TASK DESCRIPTION: The expected answer is the set of lines in the data below between the line holding "-- ==== Sys2Proof/Safety.lean" and the line holding "a state. -/", inclusive, written out exactly.

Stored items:
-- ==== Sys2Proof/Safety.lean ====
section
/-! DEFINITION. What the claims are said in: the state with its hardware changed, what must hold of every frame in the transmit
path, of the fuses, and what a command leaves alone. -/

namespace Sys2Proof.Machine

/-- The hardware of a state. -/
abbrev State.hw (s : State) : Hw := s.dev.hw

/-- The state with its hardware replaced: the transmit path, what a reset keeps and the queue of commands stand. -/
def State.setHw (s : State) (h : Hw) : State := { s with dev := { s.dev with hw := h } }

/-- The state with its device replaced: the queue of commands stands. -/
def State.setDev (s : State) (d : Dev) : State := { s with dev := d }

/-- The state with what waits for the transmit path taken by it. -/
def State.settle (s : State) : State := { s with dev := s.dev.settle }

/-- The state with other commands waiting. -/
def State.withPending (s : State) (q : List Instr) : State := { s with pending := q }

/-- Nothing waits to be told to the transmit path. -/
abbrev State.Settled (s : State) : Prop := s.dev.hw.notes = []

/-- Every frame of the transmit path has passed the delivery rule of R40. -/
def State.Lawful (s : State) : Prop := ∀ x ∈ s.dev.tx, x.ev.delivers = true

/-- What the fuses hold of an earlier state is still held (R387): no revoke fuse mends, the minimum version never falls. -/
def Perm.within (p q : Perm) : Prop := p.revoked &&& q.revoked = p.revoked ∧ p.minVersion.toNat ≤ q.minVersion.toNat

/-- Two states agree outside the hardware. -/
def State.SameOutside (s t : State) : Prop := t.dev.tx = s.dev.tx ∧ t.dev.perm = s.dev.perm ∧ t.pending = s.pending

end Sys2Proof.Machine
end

...

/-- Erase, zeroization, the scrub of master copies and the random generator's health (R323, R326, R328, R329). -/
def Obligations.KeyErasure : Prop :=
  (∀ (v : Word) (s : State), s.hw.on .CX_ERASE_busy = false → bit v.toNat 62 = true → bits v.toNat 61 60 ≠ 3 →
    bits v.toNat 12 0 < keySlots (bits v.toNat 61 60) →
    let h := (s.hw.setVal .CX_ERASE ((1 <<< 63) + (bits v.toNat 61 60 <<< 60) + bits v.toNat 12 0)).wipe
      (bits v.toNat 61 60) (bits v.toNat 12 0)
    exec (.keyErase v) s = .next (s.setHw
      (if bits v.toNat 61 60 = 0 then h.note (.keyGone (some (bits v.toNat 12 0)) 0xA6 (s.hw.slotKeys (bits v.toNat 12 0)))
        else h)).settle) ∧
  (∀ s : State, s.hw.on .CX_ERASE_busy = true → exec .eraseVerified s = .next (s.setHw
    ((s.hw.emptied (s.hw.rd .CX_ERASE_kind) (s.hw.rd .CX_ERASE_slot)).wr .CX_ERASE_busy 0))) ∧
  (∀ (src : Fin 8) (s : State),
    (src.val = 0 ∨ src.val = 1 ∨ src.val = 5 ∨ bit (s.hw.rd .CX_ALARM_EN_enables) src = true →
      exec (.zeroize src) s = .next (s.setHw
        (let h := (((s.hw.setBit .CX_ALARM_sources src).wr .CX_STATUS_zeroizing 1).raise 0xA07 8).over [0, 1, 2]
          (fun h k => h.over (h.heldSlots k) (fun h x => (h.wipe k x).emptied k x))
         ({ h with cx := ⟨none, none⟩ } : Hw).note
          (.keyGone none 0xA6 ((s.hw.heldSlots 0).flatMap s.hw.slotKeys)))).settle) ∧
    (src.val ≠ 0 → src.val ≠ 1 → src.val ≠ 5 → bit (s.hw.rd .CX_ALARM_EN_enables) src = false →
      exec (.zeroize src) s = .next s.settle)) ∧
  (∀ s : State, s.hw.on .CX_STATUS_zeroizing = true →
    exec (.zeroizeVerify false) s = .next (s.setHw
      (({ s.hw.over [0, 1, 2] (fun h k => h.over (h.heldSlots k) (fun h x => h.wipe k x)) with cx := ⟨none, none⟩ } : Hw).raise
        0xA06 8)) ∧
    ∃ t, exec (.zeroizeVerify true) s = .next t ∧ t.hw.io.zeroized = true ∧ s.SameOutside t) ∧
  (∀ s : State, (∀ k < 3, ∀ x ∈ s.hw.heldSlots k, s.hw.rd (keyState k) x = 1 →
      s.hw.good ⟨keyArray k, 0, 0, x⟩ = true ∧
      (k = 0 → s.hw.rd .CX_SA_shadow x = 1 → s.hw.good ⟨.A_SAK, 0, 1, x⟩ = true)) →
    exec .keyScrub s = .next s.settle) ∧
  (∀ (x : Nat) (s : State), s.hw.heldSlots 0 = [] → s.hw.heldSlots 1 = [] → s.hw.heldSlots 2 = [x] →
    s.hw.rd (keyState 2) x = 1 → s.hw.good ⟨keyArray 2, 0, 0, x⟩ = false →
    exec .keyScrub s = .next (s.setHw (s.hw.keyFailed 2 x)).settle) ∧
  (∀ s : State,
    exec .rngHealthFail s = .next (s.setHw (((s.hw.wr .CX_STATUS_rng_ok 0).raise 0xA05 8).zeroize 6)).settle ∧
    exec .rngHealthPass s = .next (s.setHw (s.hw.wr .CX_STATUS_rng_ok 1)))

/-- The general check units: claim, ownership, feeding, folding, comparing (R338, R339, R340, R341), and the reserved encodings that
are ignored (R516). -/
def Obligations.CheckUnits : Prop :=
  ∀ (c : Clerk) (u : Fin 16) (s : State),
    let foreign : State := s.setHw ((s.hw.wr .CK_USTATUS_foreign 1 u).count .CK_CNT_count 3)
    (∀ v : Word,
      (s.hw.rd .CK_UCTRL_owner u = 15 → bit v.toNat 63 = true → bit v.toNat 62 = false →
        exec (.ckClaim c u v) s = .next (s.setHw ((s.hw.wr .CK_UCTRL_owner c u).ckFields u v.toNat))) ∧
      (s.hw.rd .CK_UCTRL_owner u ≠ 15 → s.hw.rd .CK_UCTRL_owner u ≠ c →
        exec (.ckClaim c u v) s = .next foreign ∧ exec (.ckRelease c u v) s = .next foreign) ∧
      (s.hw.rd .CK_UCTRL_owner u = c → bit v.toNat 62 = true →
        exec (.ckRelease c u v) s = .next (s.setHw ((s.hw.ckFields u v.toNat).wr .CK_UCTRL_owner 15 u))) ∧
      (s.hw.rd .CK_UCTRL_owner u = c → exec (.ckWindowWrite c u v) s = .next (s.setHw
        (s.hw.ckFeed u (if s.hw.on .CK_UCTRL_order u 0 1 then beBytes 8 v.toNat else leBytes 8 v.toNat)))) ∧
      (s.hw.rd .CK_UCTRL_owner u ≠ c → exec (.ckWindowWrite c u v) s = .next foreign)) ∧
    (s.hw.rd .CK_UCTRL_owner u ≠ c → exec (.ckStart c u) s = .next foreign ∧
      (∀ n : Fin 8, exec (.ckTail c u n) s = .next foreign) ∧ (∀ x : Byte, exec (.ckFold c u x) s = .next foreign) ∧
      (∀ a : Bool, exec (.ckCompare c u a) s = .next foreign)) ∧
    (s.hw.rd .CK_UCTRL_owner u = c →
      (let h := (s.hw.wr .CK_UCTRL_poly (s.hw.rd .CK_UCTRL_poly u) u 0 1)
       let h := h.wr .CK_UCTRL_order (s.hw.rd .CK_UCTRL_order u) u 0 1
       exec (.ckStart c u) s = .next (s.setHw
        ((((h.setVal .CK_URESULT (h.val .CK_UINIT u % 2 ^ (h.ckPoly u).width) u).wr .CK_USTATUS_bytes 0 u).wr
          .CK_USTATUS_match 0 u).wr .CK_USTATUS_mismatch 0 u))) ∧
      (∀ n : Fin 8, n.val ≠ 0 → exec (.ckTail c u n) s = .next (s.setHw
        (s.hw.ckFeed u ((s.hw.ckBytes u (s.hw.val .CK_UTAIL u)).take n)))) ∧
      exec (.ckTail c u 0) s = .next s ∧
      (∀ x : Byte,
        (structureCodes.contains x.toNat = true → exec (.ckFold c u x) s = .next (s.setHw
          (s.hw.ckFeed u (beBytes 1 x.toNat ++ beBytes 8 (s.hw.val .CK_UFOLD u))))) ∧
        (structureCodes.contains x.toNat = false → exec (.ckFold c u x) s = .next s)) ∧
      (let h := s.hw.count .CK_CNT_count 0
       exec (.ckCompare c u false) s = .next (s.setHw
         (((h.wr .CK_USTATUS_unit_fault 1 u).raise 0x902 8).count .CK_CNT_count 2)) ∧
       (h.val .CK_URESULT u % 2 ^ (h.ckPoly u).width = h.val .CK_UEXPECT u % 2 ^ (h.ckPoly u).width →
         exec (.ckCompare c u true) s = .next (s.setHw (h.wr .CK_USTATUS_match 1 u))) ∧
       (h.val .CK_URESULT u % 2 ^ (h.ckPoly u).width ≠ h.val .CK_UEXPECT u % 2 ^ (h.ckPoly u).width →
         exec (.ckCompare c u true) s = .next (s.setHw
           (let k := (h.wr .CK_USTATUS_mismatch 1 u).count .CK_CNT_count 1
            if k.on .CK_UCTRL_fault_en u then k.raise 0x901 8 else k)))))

==

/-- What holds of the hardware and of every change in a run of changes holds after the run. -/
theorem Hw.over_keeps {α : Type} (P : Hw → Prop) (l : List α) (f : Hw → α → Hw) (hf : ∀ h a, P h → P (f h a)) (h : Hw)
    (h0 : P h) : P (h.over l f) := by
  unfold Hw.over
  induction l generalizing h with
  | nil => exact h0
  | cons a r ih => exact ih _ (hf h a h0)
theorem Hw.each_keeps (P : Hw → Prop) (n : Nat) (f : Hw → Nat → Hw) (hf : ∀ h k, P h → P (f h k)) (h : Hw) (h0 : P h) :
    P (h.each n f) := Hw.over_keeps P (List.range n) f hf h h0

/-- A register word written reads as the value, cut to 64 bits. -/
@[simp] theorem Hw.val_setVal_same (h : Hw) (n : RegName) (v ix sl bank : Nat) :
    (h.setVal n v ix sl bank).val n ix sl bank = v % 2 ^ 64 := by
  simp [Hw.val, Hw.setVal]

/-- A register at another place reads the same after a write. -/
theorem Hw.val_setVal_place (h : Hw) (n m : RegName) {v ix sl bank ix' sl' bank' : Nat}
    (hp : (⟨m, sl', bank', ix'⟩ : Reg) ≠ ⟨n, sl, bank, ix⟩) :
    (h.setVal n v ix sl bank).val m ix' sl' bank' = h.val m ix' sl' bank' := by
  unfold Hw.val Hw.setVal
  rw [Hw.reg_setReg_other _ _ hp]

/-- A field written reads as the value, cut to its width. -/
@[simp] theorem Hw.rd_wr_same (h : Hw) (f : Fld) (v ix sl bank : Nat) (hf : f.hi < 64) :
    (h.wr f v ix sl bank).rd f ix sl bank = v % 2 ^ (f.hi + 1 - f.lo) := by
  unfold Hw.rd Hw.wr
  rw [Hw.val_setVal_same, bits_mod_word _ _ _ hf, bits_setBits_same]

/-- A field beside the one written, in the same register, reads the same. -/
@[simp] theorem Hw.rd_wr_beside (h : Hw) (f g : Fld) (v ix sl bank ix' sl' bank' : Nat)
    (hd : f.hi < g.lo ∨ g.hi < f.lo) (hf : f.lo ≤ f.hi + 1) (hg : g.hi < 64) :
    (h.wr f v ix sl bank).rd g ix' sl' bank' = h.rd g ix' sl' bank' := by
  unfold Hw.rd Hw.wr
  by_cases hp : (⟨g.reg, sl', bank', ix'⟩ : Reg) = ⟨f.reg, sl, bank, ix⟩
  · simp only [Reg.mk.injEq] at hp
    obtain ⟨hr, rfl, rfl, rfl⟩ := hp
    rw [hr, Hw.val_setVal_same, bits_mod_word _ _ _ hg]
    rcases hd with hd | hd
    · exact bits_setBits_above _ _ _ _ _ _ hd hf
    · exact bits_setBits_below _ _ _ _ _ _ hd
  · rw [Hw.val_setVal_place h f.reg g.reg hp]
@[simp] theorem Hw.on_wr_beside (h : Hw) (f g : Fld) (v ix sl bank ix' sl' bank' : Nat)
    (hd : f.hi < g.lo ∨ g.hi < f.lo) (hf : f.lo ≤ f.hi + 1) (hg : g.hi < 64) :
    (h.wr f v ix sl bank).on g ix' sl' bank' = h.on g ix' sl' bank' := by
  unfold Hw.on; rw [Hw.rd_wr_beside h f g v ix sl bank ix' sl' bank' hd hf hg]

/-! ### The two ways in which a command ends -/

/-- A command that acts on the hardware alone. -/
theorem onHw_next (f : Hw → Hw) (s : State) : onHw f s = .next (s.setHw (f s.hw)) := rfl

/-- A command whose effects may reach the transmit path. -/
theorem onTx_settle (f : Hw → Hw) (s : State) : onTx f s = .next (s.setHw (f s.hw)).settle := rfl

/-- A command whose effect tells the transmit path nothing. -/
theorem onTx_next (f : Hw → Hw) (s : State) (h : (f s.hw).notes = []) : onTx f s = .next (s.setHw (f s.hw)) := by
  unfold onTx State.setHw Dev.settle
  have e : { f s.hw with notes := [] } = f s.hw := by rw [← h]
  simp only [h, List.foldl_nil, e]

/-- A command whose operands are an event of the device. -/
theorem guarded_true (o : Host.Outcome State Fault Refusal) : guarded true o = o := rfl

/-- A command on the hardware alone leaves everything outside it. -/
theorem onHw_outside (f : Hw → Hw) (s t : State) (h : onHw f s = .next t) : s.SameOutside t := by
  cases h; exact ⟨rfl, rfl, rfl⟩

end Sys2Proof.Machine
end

ANSWER SPACE:
-- ==== Sys2Proof/Safety.lean ====
section
/-! DEFINITION. What the claims are said in: the state with its hardware changed, what must hold of every frame in the transmit
path, of the fuses, and what a command leaves alone. -/

namespace Sys2Proof.Machine

/-- The hardware of a state. -/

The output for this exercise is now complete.